L'apprentissage comme élément
du dynamisme économique
Le groupe de travail de l'Assemblée Nationale sur l'apprentissage
a rendu son rapport, présenté sous la forme d'une vingtaine
de propositions destinées à revaloriser cette filière trop souvent
présentée comme celle de l'échec.
"Ce n'est pas un énième rapport en forme de constat,
prévient Jean-Paul Anciaux (UMP, Saône-et-Loire, Co-Président
du groupe de travail), il a pour but d'apporter des réponses
concrètes à la réalité". Commandé par le ministre délégué
aux petites et moyennes entreprises, au commerce, à l'artisanat,
aux professions libérales et à la consommation, Christian
Jacob, au début de l'été, ce rapport a pour but "d'approfondir
les travaux menés dans le cadre du plan de modernisation de
l'apprentissage". Situées dans la lignée du Livre blanc
élaboré par le Ministère des PME, une partie des propositions
a par ailleurs été repris dans la loi de cohésion sociale du
ministre Jean-Louis Borloo, examinée en novembre par
les députés. "Ce rapport s'apparente en fait, par de nombreux
aspects, à de la prospective" glisse Patrick Beaudouin
(UMP, Val-de-Marne, Co-Président du groupe de travail), et certaines
propositions se retrouvent également dans la loi Fillon sur
l'école "Les 20 propositions, initialement au nombre de 59,
sont ordonnées autour de quatre grandes directives pour valoriser
le statut de l'apprenti et de ses filières". Pour Patrick
Beaudouin, l'apprentissage "est une culture et un élément
de la Culture ; il est impossible de se passer des artisans".
En premier lieu, selon le rapport, il est nécessaire d'améliorer
l'information donnée par le système scolaire sur l'orientation
et le monde de l'entreprise.
Rendre la filière attractive
"Il faut également permettre à la filière apprentissage de
devenir plus évolutive" insiste Jean-Paul Anciaux,
elle doit être un moyen d'éviter l'échec, sans pour autant
être une voie unique". Dans ce deuxième axe réside la volonté
de positionner l'apprentissage comme une école de la reprise
ou de la création d'entreprise, qui pourrait rendre à la filière
sa fonction "d'élément du dynamisme économique du pays"
remarque les députés.

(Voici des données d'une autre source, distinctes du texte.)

theorem Sys2Proof.Laws.Table.aswp (f : Sys2Proof.MForm) :
    Sys2Proof.Laws.Table.Statement (.aswp f) := by
  intro p h hw
  cases h
  rfl

theorem Sys2Proof.Laws.Table.acas (f : Sys2Proof.MForm) :
    Sys2Proof.Laws.Table.Statement (.acas f) := by
  intro p h hw
  cases h
  rfl

theorem Sys2Proof.Laws.Table.fence (f : Sys2Proof.MForm) :
    Sys2Proof.Laws.Table.Statement (.fence f) := by
  intro p h hw
  cases h
  rfl

theorem Sys2Proof.Laws.Table.pref (f : Sys2Proof.MForm) :
    Sys2Proof.Laws.Table.Statement (.pref f) := by
  intro p h hw
  cases h
  rfl

theorem Sys2Proof.Laws.Table.hnew (f : Sys2Proof.RForm) :
    Sys2Proof.Laws.Table.Statement (.hnew f) := by
  intro p h hw
  cases h
  rfl

theorem Sys2Proof.Laws.Table.hnewSp (f : Sys2Proof.RForm) :
    Sys2Proof.Laws.Table.Statement (.hnewSp f) := by
  intro p h hw
  cases h
  rfl

theorem Sys2Proof.Laws.Table.hcopy (f : Sys2Proof.RForm) :
    Sys2Proof.Laws.Table.Statement (.hcopy f) := by
  intro p h hw
  cases h
  rfl

theorem Sys2Proof.Laws.Table.hdrop (f : Sys2Proof.RForm) :
    Sys2Proof.Laws.Table.Statement (.hdrop f) := by
  intro p h hw
  cases h
  rfl

theorem Sys2Proof.Laws.Table.hmove (f : Sys2Proof.RForm) :
    Sys2Proof.Laws.Table.Statement (.hmove f) := by
  intro p h hw
  cases h
  rfl

theorem Sys2Proof.Laws.Table.hinfo (f : Sys2Proof.RForm) :
    Sys2Proof.Laws.Table.Statement (.hinfo f) := by
  intro p h hw
  cases h
  rfl

theorem Sys2Proof.Laws.Table.hwait (f : Sys2Proof.RForm) :
    Sys2Proof.Laws.Table.Statement (.hwait f) := by
  intro p h hw
  cases h
  rfl

theorem Sys2Proof.Laws.Table.hsend (f : Sys2Proof.RForm) :
    Sys2Proof.Laws.Table.Statement (.hsend f) := by
  intro p h hw
  cases h
  rfl

theorem Sys2Proof.Laws.Table.hrecv (f : Sys2Proof.RForm) :
    Sys2Proof.Laws.Table.Statement (.hrecv f) := by
  intro p h hw
  cases h
  rfl

theorem Sys2Proof.Laws.Table.hld (f : Sys2Proof.MForm) :
    Sys2Proof.Laws.Table.Statement (.hld f) := by
  intro p h hw
  cases h
  rfl

theorem Sys2Proof.Laws.Table.hst (f : Sys2Proof.MForm) :
    Sys2Proof.Laws.Table.Statement (.hst f) := by
  intro p h hw
  cases h
  rfl

theorem Sys2Proof.Laws.Table.qcfg (f : Sys2Proof.RForm) :
    Sys2Proof.Laws.Table.Statement (.qcfg f) := by
  intro p h hw
  cases h
  rfl

theorem Sys2Proof.Laws.Table.qrsv (f : Sys2Proof.RForm) :
    Sys2Proof.Laws.Table.Statement (.qrsv f) := by
  intro p h hw
  cases h
  rfl

theorem Sys2Proof.Laws.Table.qpop (f : Sys2Proof.RForm) :
    Sys2Proof.Laws.Table.Statement (.qpop f) := by
  intro p h hw
  cases h
  rfl

theorem Sys2Proof.Laws.Table.qstat (f : Sys2Proof.RForm) :
    Sys2Proof.Laws.Table.Statement (.qstat f) := by
  intro p h hw
  cases h
  rfl

theorem Sys2Proof.Laws.Table.vadd (f : Sys2Proof.VForm) :
    Sys2Proof.Laws.Table.Statement (.vadd f) := by
  intro p h hw
  cases h
  rfl

theorem Sys2Proof.Laws.Table.vsub (f : Sys2Proof.VForm) :
    Sys2Proof.Laws.Table.Statement (.vsub f) := by
  intro p h hw
  cases h
  rfl

theorem Sys2Proof.Laws.Table.vmul (f : Sys2Proof.VForm) :
    Sys2Proof.Laws.Table.Statement (.vmul f) := by
  intro p h hw
  cases h
  rfl

theorem Sys2Proof.Laws.Table.vfma (f : Sys2Proof.VForm) :
    Sys2Proof.Laws.Table.Statement (.vfma f) := by
  intro p h hw
  cases h
  rfl

theorem Sys2Proof.Laws.Table.vmin (f : Sys2Proof.VForm) :
    Sys2Proof.Laws.Table.Statement (.vmin f) := by
  intro p h hw
  cases h
  rfl

theorem Sys2Proof.Laws.Table.vmax (f : Sys2Proof.VForm) :
    Sys2Proof.Laws.Table.Statement (.vmax f) := by
  intro p h hw
  cases h
  rfl

theorem Sys2Proof.Laws.Table.vabs (f : Sys2Proof.VForm) :
    Sys2Proof.Laws.Table.Statement (.vabs f) := by
  intro p h hw
  cases h
  rfl

theorem Sys2Proof.Laws.Table.vneg (f : Sys2Proof.VForm) :
    Sys2Proof.Laws.Table.Statement (.vneg f) := by
  intro p h hw
  cases h
  rfl

theorem Sys2Proof.Laws.Table.vrcp (f : Sys2Proof.VForm) :
    Sys2Proof.Laws.Table.Statement (.vrcp f) := by
  intro p h hw
  cases h
  rfl

theorem Sys2Proof.Laws.Table.vrsq (f : Sys2Proof.VForm) :
    Sys2Proof.Laws.Table.Statement (.vrsq f) := by
  intro p h hw
  cases h
  rfl

theorem Sys2Proof.Laws.Table.vexp2 (f : Sys2Proof.VForm) :
    Sys2Proof.Laws.Table.Statement (.vexp2 f) := by
  intro p h hw
  cases h
  rfl

theorem Sys2Proof.Laws.Table.vlog2 (f : Sys2Proof.VForm) :
    Sys2Proof.Laws.Table.Statement (.vlog2 f) := by
  intro p h hw
  cases h
  rfl

theorem Sys2Proof.Laws.Table.vtanh (f : Sys2Proof.VForm) :
    Sys2Proof.Laws.Table.Statement (.vtanh f) := by
  intro p h hw
  cases h
  rfl

theorem Sys2Proof.Laws.Table.viadd (f : Sys2Proof.VForm) :
    Sys2Proof.Laws.Table.Statement (.viadd f) := by
  intro p h hw
  cases h
  rfl

theorem Sys2Proof.Laws.Table.visub (f : Sys2Proof.VForm) :
    Sys2Proof.Laws.Table.Statement (.visub f) := by
  intro p h hw
  cases h
  rfl

theorem Sys2Proof.Laws.Table.vimul (f : Sys2Proof.VForm) :
    Sys2Proof.Laws.Table.Statement (.vimul f) := by
  intro p h hw
  cases h
  rfl

theorem Sys2Proof.Laws.Table.vand (f : Sys2Proof.VForm) :
    Sys2Proof.Laws.Table.Statement (.vand f) := by
  intro p h hw
  cases h
  rfl

theorem Sys2Proof.Laws.Table.vor (f : Sys2Proof.VForm) :
    Sys2Proof.Laws.Table.Statement (.vor f) := by
  intro p h hw
  cases h
  rfl

theorem Sys2Proof.Laws.Table.vxor (f : Sys2Proof.VForm) :
    Sys2Proof.Laws.Table.Statement (.vxor f) := by
  intro p h hw
  cases h
  rfl

theorem Sys2Proof.Laws.Table.vshl (f : Sys2Proof.VForm) :
    Sys2Proof.Laws.Table.Statement (.vshl f) := by
  intro p h hw
  cases h
  rfl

Des mesures comme l'aide au passage du
permis de conduire dénotent également d'une réflexion incluant,
et c'est heureux, les contraintes liées à la vie en province
et finalement une volonté de mieux prendre en compte la situation
des apprentis, tant pour leur réussite que pour celle de leur
filière. Enfin, les députés suggèrent de valoriser aussi le
rôle des formateurs, tant dans leurs formations que dans leurs
carrières, afin toujours de "tirer la filière vers le haut".